WHAT THE TASK ASKS
The listing below contains a span that opens with the line containing "n ≠ Config.OK →" and closes with the line containing "the posted units". Return that span exactly.

EXTRACTED RECORDS
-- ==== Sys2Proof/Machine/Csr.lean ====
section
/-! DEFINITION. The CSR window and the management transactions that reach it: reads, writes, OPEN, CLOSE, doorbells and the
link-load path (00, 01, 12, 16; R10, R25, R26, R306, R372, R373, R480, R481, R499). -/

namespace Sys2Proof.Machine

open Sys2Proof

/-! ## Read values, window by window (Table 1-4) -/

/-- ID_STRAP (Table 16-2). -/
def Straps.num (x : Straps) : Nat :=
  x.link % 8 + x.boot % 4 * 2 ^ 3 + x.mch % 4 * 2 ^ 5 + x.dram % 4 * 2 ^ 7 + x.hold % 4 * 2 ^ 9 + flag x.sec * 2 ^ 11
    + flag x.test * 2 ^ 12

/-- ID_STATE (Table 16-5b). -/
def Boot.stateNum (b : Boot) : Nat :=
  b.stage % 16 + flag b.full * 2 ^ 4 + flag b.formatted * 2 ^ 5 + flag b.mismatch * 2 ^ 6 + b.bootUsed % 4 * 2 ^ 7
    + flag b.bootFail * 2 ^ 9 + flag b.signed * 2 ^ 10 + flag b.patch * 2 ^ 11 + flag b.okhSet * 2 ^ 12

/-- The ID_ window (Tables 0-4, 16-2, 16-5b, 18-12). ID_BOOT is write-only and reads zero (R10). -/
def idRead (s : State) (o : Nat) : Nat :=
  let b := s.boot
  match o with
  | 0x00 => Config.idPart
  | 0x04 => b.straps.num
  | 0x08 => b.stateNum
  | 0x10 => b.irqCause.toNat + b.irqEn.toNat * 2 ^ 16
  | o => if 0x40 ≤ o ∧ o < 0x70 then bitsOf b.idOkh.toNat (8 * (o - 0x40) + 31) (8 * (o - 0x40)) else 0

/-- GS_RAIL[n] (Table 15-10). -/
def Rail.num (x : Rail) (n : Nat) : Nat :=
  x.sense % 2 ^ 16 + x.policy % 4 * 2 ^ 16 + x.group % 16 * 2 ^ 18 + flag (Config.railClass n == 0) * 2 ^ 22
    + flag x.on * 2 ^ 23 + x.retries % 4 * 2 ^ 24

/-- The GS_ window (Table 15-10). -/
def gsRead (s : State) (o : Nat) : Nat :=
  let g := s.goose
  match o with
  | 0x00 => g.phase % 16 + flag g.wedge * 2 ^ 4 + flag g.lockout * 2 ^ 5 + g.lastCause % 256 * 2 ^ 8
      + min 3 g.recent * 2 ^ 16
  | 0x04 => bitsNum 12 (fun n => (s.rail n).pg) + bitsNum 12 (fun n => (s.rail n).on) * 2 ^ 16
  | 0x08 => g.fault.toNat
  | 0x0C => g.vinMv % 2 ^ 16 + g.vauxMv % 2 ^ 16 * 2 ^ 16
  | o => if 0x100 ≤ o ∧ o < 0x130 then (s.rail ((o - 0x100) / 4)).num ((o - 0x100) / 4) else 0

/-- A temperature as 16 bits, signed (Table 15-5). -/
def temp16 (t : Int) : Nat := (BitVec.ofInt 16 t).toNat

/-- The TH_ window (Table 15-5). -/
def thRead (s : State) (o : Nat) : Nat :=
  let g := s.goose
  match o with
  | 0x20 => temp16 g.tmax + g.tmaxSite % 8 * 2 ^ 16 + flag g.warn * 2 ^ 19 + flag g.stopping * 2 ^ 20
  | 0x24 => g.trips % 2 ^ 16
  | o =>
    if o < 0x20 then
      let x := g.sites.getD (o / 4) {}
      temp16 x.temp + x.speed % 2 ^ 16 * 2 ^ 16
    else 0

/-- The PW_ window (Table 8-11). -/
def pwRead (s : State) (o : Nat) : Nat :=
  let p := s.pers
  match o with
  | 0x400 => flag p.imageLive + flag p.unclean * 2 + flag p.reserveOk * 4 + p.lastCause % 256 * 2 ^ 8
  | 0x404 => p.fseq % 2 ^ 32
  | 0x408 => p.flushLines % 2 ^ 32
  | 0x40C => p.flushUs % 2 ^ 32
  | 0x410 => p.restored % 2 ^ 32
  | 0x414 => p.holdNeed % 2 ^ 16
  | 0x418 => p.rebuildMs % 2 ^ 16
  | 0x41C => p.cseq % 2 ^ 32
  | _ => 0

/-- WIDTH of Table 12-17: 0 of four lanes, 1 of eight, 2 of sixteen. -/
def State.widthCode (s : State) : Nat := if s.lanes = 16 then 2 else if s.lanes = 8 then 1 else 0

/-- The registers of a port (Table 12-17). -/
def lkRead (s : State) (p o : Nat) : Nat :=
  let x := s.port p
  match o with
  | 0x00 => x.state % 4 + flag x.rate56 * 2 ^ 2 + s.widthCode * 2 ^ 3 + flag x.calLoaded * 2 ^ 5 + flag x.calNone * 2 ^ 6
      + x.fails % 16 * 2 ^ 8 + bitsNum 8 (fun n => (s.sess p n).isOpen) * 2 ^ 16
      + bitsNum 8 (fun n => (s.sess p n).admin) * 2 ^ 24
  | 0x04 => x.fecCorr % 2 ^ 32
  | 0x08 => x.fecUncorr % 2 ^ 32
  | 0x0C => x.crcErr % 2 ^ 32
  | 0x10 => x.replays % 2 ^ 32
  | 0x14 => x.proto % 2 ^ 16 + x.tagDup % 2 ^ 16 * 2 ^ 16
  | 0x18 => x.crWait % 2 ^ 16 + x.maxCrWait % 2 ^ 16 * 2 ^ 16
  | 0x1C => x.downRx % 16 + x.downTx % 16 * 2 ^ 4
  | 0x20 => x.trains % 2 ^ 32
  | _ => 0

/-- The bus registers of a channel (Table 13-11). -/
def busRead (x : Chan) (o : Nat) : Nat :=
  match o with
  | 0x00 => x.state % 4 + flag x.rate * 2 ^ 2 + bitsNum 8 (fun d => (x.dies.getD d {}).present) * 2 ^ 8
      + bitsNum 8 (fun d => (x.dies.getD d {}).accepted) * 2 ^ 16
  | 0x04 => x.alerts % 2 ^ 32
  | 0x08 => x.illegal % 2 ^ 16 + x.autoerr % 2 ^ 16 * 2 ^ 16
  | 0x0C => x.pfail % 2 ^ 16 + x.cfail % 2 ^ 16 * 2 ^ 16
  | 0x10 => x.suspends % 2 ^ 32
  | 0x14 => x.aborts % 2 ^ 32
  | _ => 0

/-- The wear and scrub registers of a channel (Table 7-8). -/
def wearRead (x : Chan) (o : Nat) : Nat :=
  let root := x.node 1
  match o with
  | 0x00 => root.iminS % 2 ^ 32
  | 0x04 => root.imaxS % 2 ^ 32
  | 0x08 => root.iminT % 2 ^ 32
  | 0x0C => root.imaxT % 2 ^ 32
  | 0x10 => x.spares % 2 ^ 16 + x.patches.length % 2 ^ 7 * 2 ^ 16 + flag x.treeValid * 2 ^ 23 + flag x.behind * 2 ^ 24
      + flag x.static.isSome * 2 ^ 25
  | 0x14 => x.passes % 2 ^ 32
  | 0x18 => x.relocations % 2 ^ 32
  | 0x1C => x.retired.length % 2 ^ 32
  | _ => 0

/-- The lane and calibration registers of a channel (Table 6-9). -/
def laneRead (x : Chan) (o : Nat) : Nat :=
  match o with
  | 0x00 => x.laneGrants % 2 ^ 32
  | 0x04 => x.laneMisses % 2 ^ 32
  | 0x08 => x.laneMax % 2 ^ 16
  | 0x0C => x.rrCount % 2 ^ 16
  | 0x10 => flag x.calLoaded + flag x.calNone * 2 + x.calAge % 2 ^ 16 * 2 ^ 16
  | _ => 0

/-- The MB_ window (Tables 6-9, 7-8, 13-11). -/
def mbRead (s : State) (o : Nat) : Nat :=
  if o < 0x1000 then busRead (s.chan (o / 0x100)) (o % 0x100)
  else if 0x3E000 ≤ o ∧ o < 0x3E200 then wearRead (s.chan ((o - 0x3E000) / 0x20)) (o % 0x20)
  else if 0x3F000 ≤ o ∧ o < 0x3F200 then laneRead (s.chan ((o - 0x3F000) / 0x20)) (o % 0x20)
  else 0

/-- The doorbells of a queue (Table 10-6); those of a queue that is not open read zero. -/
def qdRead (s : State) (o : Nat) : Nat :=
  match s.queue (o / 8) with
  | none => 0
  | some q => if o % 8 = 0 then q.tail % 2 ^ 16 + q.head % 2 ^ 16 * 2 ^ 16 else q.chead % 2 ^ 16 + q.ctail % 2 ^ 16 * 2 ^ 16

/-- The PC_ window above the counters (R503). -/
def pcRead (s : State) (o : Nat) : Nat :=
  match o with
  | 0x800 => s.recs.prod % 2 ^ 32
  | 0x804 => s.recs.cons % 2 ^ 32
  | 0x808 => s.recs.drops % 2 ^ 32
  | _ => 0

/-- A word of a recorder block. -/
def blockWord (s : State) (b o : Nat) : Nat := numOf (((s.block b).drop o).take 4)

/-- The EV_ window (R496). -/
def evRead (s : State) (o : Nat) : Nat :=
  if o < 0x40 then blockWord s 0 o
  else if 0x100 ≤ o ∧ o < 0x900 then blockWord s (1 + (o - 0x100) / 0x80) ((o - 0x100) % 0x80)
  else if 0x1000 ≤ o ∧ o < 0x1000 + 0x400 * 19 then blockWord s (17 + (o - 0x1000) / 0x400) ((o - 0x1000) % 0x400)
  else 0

---

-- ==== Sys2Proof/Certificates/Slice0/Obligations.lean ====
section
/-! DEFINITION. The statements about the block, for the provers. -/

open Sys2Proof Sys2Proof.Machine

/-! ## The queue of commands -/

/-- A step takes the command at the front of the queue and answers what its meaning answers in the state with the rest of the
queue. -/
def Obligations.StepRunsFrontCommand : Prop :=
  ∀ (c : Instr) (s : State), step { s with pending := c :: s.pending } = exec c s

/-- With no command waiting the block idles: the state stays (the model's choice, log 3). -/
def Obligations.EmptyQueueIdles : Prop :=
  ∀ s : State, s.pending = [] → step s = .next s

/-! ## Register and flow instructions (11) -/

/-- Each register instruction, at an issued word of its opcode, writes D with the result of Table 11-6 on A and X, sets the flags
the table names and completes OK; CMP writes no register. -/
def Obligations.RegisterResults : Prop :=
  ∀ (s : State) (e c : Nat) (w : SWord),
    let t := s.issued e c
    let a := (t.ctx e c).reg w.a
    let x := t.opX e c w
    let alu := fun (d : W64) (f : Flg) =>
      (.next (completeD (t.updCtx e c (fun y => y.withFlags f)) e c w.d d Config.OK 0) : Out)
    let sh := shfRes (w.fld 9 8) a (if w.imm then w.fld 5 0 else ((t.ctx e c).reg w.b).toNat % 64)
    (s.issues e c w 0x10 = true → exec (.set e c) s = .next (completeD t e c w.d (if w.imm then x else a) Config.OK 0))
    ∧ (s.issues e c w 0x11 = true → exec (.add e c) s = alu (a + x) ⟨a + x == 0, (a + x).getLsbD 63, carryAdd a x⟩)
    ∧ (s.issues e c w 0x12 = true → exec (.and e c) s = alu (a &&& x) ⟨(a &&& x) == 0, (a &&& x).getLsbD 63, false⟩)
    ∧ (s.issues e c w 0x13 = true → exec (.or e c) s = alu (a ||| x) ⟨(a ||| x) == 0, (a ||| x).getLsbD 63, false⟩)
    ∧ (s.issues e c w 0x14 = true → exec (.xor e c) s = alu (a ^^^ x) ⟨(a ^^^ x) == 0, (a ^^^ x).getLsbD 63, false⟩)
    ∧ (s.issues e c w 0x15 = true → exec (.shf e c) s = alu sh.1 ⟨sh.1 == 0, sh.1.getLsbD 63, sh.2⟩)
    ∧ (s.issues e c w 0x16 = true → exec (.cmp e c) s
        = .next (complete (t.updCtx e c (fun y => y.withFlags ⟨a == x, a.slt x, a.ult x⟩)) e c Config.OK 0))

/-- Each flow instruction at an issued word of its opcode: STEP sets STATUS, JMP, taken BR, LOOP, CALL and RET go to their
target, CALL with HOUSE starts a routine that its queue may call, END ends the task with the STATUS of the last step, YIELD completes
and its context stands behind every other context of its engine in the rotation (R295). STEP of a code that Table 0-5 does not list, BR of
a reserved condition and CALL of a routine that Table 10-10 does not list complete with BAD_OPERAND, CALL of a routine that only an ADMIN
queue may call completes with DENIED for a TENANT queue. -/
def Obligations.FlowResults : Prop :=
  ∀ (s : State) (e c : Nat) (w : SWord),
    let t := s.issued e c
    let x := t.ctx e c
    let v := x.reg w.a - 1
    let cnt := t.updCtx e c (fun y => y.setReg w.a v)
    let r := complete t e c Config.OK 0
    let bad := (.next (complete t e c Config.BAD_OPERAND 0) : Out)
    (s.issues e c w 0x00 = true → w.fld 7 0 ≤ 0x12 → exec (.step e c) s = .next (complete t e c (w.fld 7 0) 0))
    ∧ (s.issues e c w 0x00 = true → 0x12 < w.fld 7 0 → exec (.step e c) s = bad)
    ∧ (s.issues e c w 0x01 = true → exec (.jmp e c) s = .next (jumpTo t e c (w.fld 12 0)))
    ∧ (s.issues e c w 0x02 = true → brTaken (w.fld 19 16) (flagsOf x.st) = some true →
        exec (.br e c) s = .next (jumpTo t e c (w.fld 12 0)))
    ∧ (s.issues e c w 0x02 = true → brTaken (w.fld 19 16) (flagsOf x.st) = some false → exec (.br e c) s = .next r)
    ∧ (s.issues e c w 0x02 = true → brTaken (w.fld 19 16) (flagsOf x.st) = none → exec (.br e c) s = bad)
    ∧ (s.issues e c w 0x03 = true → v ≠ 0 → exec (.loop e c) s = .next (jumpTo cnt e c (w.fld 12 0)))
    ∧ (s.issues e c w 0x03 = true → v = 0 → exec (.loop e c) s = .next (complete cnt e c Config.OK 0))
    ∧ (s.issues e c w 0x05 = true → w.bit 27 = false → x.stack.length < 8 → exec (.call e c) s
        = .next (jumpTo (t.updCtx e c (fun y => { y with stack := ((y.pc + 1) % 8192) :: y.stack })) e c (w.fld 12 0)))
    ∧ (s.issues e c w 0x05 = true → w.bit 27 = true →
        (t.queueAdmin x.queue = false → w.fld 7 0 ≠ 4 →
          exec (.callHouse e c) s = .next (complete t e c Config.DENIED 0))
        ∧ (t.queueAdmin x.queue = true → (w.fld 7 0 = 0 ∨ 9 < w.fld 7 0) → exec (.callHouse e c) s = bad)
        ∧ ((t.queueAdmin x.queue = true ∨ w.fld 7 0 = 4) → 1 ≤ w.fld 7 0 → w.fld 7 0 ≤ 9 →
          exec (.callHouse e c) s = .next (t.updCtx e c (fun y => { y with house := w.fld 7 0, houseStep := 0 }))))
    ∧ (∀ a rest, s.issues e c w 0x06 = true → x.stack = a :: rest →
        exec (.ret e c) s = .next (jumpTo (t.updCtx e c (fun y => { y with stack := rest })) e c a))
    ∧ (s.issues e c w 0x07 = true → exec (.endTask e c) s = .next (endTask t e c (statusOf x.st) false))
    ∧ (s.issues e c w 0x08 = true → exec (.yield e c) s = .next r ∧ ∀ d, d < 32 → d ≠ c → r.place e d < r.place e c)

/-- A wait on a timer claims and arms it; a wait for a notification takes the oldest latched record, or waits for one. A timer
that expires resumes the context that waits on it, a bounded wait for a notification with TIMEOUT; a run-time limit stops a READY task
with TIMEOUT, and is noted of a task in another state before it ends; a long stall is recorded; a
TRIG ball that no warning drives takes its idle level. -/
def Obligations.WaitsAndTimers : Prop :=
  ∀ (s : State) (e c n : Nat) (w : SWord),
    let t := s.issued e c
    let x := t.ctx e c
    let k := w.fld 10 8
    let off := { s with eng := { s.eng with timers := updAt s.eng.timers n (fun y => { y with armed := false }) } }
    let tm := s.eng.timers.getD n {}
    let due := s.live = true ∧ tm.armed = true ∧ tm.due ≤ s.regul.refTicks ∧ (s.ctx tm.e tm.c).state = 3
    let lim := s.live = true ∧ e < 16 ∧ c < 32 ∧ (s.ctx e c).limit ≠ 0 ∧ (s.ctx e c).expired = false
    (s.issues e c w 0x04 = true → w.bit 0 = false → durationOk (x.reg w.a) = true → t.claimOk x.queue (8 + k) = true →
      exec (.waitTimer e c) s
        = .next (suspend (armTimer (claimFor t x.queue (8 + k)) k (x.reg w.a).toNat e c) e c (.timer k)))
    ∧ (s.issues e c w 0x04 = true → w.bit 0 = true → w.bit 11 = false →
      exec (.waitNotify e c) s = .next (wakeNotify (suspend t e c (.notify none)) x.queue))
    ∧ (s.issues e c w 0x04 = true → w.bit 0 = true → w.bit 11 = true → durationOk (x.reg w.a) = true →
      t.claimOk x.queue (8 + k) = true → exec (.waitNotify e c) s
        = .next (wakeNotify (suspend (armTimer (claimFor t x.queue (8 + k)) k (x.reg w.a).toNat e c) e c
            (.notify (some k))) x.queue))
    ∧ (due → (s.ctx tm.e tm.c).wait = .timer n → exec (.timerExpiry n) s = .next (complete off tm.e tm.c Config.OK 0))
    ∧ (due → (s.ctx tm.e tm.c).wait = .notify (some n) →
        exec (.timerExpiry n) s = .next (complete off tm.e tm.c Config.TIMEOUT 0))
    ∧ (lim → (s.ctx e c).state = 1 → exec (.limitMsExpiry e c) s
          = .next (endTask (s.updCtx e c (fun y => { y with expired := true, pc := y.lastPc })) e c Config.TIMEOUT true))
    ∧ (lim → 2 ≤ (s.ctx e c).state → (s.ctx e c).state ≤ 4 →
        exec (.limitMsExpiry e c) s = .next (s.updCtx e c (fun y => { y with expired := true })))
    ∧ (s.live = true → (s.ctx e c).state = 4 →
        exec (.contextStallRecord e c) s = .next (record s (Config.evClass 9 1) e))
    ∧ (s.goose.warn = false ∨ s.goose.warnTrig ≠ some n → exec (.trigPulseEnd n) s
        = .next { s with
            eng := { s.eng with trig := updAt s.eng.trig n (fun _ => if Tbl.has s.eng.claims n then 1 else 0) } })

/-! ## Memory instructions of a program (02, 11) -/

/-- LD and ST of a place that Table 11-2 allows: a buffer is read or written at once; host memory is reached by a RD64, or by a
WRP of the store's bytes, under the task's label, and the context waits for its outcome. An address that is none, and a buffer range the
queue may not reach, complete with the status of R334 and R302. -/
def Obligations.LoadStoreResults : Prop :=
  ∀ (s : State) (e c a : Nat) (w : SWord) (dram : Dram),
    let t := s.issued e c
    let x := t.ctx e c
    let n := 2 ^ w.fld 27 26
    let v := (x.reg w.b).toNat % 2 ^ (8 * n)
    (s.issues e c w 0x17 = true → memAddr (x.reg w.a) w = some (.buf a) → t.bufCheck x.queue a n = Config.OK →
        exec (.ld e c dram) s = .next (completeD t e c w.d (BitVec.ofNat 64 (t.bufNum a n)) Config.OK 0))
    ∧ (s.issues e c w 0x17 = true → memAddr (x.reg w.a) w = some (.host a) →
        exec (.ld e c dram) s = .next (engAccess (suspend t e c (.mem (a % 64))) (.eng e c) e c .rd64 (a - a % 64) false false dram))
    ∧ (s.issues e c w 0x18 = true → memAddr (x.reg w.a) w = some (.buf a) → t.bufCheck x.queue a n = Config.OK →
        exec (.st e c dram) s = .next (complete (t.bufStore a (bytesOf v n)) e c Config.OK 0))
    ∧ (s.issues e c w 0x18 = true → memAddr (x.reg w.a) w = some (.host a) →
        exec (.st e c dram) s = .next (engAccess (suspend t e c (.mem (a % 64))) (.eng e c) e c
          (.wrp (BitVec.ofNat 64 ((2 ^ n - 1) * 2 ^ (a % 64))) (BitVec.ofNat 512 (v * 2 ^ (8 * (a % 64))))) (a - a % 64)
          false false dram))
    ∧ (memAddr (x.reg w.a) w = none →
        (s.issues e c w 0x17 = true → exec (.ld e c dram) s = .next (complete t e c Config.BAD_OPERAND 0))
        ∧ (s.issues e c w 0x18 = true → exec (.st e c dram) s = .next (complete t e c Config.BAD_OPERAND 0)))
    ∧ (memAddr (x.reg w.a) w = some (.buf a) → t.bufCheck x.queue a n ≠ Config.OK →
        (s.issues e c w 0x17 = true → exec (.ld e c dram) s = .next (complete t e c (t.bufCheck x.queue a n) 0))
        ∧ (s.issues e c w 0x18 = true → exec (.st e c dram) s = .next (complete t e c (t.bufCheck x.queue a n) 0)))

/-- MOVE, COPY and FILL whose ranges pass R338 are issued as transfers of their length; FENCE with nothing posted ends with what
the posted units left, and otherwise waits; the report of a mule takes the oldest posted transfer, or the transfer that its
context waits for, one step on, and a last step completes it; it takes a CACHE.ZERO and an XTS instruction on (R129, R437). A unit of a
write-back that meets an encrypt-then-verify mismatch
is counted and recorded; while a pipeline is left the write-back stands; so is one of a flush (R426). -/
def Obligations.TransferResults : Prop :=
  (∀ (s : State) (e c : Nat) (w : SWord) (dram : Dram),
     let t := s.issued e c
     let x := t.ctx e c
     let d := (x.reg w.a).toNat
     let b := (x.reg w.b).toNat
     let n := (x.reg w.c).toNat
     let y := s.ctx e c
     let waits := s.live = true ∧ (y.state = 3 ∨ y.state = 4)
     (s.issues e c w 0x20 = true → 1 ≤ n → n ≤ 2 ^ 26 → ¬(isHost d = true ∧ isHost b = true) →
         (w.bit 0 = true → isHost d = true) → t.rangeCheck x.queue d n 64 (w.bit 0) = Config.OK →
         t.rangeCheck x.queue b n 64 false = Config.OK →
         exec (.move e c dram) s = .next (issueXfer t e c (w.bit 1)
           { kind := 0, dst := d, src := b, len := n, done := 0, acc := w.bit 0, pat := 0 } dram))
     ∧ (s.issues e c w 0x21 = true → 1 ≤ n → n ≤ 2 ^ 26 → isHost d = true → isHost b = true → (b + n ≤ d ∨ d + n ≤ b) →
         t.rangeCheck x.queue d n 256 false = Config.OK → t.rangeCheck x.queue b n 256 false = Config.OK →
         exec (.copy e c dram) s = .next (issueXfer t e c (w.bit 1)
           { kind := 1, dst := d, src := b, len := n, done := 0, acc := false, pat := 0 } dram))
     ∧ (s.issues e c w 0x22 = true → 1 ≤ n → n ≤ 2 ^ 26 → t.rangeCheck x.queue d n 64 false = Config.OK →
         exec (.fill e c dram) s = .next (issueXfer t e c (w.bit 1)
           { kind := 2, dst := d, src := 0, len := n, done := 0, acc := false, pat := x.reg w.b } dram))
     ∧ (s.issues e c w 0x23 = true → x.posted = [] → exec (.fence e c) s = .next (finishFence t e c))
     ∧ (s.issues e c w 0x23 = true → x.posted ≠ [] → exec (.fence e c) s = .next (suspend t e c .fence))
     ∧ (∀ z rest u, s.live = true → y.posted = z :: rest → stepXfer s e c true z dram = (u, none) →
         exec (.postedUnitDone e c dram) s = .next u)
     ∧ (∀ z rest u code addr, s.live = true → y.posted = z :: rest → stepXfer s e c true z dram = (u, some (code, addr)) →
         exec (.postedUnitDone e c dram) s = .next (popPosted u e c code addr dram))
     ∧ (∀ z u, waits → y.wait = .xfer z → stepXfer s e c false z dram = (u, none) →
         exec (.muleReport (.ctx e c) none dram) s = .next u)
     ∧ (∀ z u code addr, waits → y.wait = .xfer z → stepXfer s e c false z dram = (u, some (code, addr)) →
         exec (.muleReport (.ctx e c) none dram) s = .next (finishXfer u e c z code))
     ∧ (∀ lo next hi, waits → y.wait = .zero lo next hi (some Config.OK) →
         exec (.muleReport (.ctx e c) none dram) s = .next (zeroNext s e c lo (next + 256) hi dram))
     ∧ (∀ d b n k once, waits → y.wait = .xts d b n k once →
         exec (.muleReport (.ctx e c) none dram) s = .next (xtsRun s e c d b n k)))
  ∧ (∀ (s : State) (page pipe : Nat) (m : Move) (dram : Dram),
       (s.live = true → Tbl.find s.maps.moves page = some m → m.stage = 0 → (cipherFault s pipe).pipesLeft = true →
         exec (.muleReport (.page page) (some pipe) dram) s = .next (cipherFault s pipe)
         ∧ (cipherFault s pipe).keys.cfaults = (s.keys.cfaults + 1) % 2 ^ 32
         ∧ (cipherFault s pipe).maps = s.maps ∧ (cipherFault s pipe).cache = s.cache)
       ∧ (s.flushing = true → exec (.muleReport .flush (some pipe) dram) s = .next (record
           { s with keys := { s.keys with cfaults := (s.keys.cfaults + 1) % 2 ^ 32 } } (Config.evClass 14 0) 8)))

FINISHED EXERCISE
    ∧ (memAddr (x.reg w.a) w = some (.buf a) → t.bufCheck x.queue a n ≠ Config.OK →
        (s.issues e c w 0x17 = true → exec (.ld e c dram) s = .next (complete t e c (t.bufCheck x.queue a n) 0))
        ∧ (s.issues e c w 0x18 = true → exec (.st e c dram) s = .next (complete t e c (t.bufCheck x.queue a n) 0)))

/-- MOVE, COPY and FILL whose ranges pass R338 are issued as transfers of their length; FENCE with nothing posted ends with what
the posted units left, and otherwise waits; the report of a mule takes the oldest posted transfer, or the transfer that its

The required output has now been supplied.